▶ **Data extracts**:
##########

-- ==== Sys2Proof/Laws/FrameTimescale.lean ====
section
/-!
SUPPORT. Frames of the operations of Machine/Timescale.lean: `X_outside` says which parts an operation can change, `X_only` the same of a
command's meaning.
-/
namespace Sys2Proof.Machine
@[simp] theorem State.tsCoefs_outside {ps : List Part} (s : State) (hTs : Part.ts ∈ ps) : (State.tsCoefs s).outside ps = s.outside ps := by
  simp [State.tsCoefs, *]
@[simp] theorem State.setRate_outside {ps : List Part} (r : Int) (s : State) (hTs : Part.ts ∈ ps) (hLatch : Part.latch ∈ ps) (hChans : Part.chans ∈ ps) (hDevq : Part.devq ∈ ps) : (State.setRate r s).outside ps = s.outside ps := by
  unfold State.setRate
  dsimp only
  repeat' (first | with_reducible rfl | (simp [*]; done) | (simp [State.outside, *]; done) | (with_reducible refine (forAll_outside _ _ _ ?_).trans ?_) | (with_reducible refine (foldl_outside _ _ _ ?_).trans ?_) | split | (intro _) | (simp [*]))
@[simp] theorem State.tsCompose_outside {ps : List Part} (s : State) (hTs : Part.ts ∈ ps) (hLatch : Part.latch ∈ ps) (hChans : Part.chans ∈ ps) (hDevq : Part.devq ∈ ps) : (State.tsCompose s).outside ps = s.outside ps := by
  simp [State.tsCompose, *]
@[simp] theorem State.tsAdvance_outside {ps : List Part} (x : Nat) (s : State) (hTs : Part.ts ∈ ps) (hMbox : Part.mbox ∈ ps) : (State.tsAdvance x s).outside ps = s.outside ps := by
  simp [State.tsAdvance, *]
@[simp] theorem State.latchOfs_outside {ps : List Part} (s : State) (hLatch : Part.latch ∈ ps) : (State.latchOfs s).outside ps = s.outside ps := by
  simp [State.latchOfs, *]
@[simp] theorem State.tsCoast_outside {ps : List Part} (byRef forced : Bool) (s : State) (hTs : Part.ts ∈ ps) (hLatch : Part.latch ∈ ps) (hChans : Part.chans ∈ ps) (hDevq : Part.devq ∈ ps) (hRg : Part.rg ∈ ps) (hMbox : Part.mbox ∈ ps) (hPwr : Part.pwr ∈ ps) (hPar : Part.par ∈ ps) (hGw : Part.gw ∈ ps) : (State.tsCoast byRef forced s).outside ps = s.outside ps := by
  unfold State.tsCoast
  dsimp only
  split <;> simp [*]
@[simp] theorem State.tsUpLost_outside {ps : List Part} (byRef : Bool) (s : State) (hTs : Part.ts ∈ ps) (hLatch : Part.latch ∈ ps) (hChans : Part.chans ∈ ps) (hDevq : Part.devq ∈ ps) (hRg : Part.rg ∈ ps) (hMbox : Part.mbox ∈ ps) (hPwr : Part.pwr ∈ ps) (hPar : Part.par ∈ ps) (hGw : Part.gw ∈ ps) : (State.tsUpLost byRef s).outside ps = s.outside ps := by
  simp [State.tsUpLost, *]
@[simp] theorem State.tsAcquire_outside {ps : List Part} (s : State) (hTs : Part.ts ∈ ps) (hDevq : Part.devq ∈ ps) (hRg : Part.rg ∈ ps) (hPar : Part.par ∈ ps) (hGw : Part.gw ∈ ps) : (State.tsAcquire s).outside ps = s.outside ps := by
  simp [State.tsAcquire, *]
@[simp] theorem State.bndGone_outside {ps : List Part} (c : Nat) (s : State) (hTs : Part.ts ∈ ps) (hLatch : Part.latch ∈ ps) (hChans : Part.chans ∈ ps) (hDevq : Part.devq ∈ ps) (hRg : Part.rg ∈ ps) (hMbox : Part.mbox ∈ ps) (hPwr : Part.pwr ∈ ps) (hPar : Part.par ∈ ps) (hGw : Part.gw ∈ ps) : (State.bndGone c s).outside ps = s.outside ps := by
  unfold State.bndGone
  try dsimp only
  repeat' (first | with_reducible rfl | (simp [*]; done) | split)
@[simp] theorem State.tsQualified_outside {ps : List Part} (s : State) (hTs : Part.ts ∈ ps) (hDevq : Part.devq ∈ ps) (hRg : Part.rg ∈ ps) (hPar : Part.par ∈ ps) (hGw : Part.gw ∈ ps) : (State.tsQualified s).outside ps = s.outside ps := by
  unfold State.tsQualified
  try dsimp only
  repeat' (first | with_reducible rfl | (simp [*]; done) | split)
@[simp] theorem State.tsResume_outside {ps : List Part} (s : State) (hTs : Part.ts ∈ ps) (hDevq : Part.devq ∈ ps) (hRg : Part.rg ∈ ps) (hPwr : Part.pwr ∈ ps) (hPar : Part.par ∈ ps) (hGw : Part.gw ∈ ps) : (State.tsResume s).outside ps = s.outside ps := by
  unfold State.tsResume
  dsimp only
  split <;> simp [*]
@[simp] theorem State.tsStop_outside {ps : List Part} (s : State) (hTs : Part.ts ∈ ps) (hCores : Part.cores ∈ ps) (hSrcs : Part.srcs ∈ ps) (hDevq : Part.devq ∈ ps) (hRg : Part.rg ∈ ps) (hPwr : Part.pwr ∈ ps) (hPar : Part.par ∈ ps) (hGw : Part.gw ∈ ps) : (State.tsStop s).outside ps = s.outside ps := by
  unfold State.tsStop
  try dsimp only
  repeat' (first | with_reducible rfl | (simp [*]; done) | (simp [State.outside, *]; done) | (with_reducible refine (forAll_outside _ _ _ ?_).trans ?_) | (with_reducible refine (foldl_outside _ _ _ ?_).trans ?_) | split | (intro _) | (simp [*]))
@[simp] theorem State.tsBegin_outside {ps : List Part} (x v : Nat) (s : State) (hPps : Part.pps ∈ ps) (hTs : Part.ts ∈ ps) (hLatch : Part.latch ∈ ps) (hChans : Part.chans ∈ ps) (hDevq : Part.devq ∈ ps) (hRg : Part.rg ∈ ps) (hPar : Part.par ∈ ps) (hGw : Part.gw ∈ ps) : (State.tsBegin x v s).outside ps = s.outside ps := by
  simp [State.tsBegin, *]
@[simp] theorem State.tsLockCount_outside {ps : List Part} (e : Int) (s : State) (hTs : Part.ts ∈ ps) (hDevq : Part.devq ∈ ps) (hRg : Part.rg ∈ ps) (hPar : Part.par ∈ ps) (hGw : Part.gw ∈ ps) : (State.tsLockCount e s).outside ps = s.outside ps := by
  simp [State.tsLockCount, *]
@[simp] theorem State.tsUpdate_outside {ps : List Part} (r : Rec) (e : Int) (s : State) (hTs : Part.ts ∈ ps) (hLatch : Part.latch ∈ ps) (hChans : Part.chans ∈ ps) (hDevq : Part.devq ∈ ps) (hRg : Part.rg ∈ ps) (hMbox : Part.mbox ∈ ps) (hPar : Part.par ∈ ps) (hGw : Part.gw ∈ ps) : (State.tsUpdate r e s).outside ps = s.outside ps := by
  unfold State.tsUpdate
  dsimp only
  repeat' (first | with_reducible rfl | (simp [*]; done) | split)
@[simp] theorem State.tsSteer_outside {ps : List Part} (r : Rec) (s : State) (hTs : Part.ts ∈ ps) (hLatch : Part.latch ∈ ps) (hChans : Part.chans ∈ ps) (hDevq : Part.devq ∈ ps) (hRg : Part.rg ∈ ps) (hMbox : Part.mbox ∈ ps) (hPar : Part.par ∈ ps) (hGw : Part.gw ∈ ps) : (State.tsSteer r s).outside ps = s.outside ps := by
  unfold State.tsSteer
  dsimp only
  repeat' (first | with_reducible rfl | (simp [*]; done) | split)
@[simp] theorem State.tsTick_outside {ps : List Part} (s : State) (hTs : Part.ts ∈ ps) (hLatch : Part.latch ∈ ps) (hChans : Part.chans ∈ ps) (hDevq : Part.devq ∈ ps) (hMbox : Part.mbox ∈ ps) : (State.tsTick s).outside ps = s.outside ps := by
  simp [State.tsTick, *]
end Sys2Proof.Machine
end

##########

▶ **Exercise description**:
Copy the lines above exactly. Start with the line containing "ps) : (State.setRate", end with the line containing "simp [State.tsAdvance, *]", and include both.

▶ **Exercise response**:
@[simp] theorem State.setRate_outside {ps : List Part} (r : Int) (s : State) (hTs : Part.ts ∈ ps) (hLatch : Part.latch ∈ ps) (hChans : Part.chans ∈ ps) (hDevq : Part.devq ∈ ps) : (State.setRate r s).outside ps = s.outside ps := by
  unfold State.setRate
  dsimp only
  repeat' (first | with_reducible rfl | (simp [*]; done) | (simp [State.outside, *]; done) | (with_reducible refine (forAll_outside _ _ _ ?_).trans ?_) | (with_reducible refine (foldl_outside _ _ _ ?_).trans ?_) | split | (intro _) | (simp [*]))
@[simp] theorem State.tsCompose_outside {ps : List Part} (s : State) (hTs : Part.ts ∈ ps) (hLatch : Part.latch ∈ ps) (hChans : Part.chans ∈ ps) (hDevq : Part.devq ∈ ps) : (State.tsCompose s).outside ps = s.outside ps := by
  simp [State.tsCompose, *]
@[simp] theorem State.tsAdvance_outside {ps : List Part} (x : Nat) (s : State) (hTs : Part.ts ∈ ps) (hMbox : Part.mbox ∈ ps) : (State.tsAdvance x s).outside ps = s.outside ps := by
  simp [State.tsAdvance, *]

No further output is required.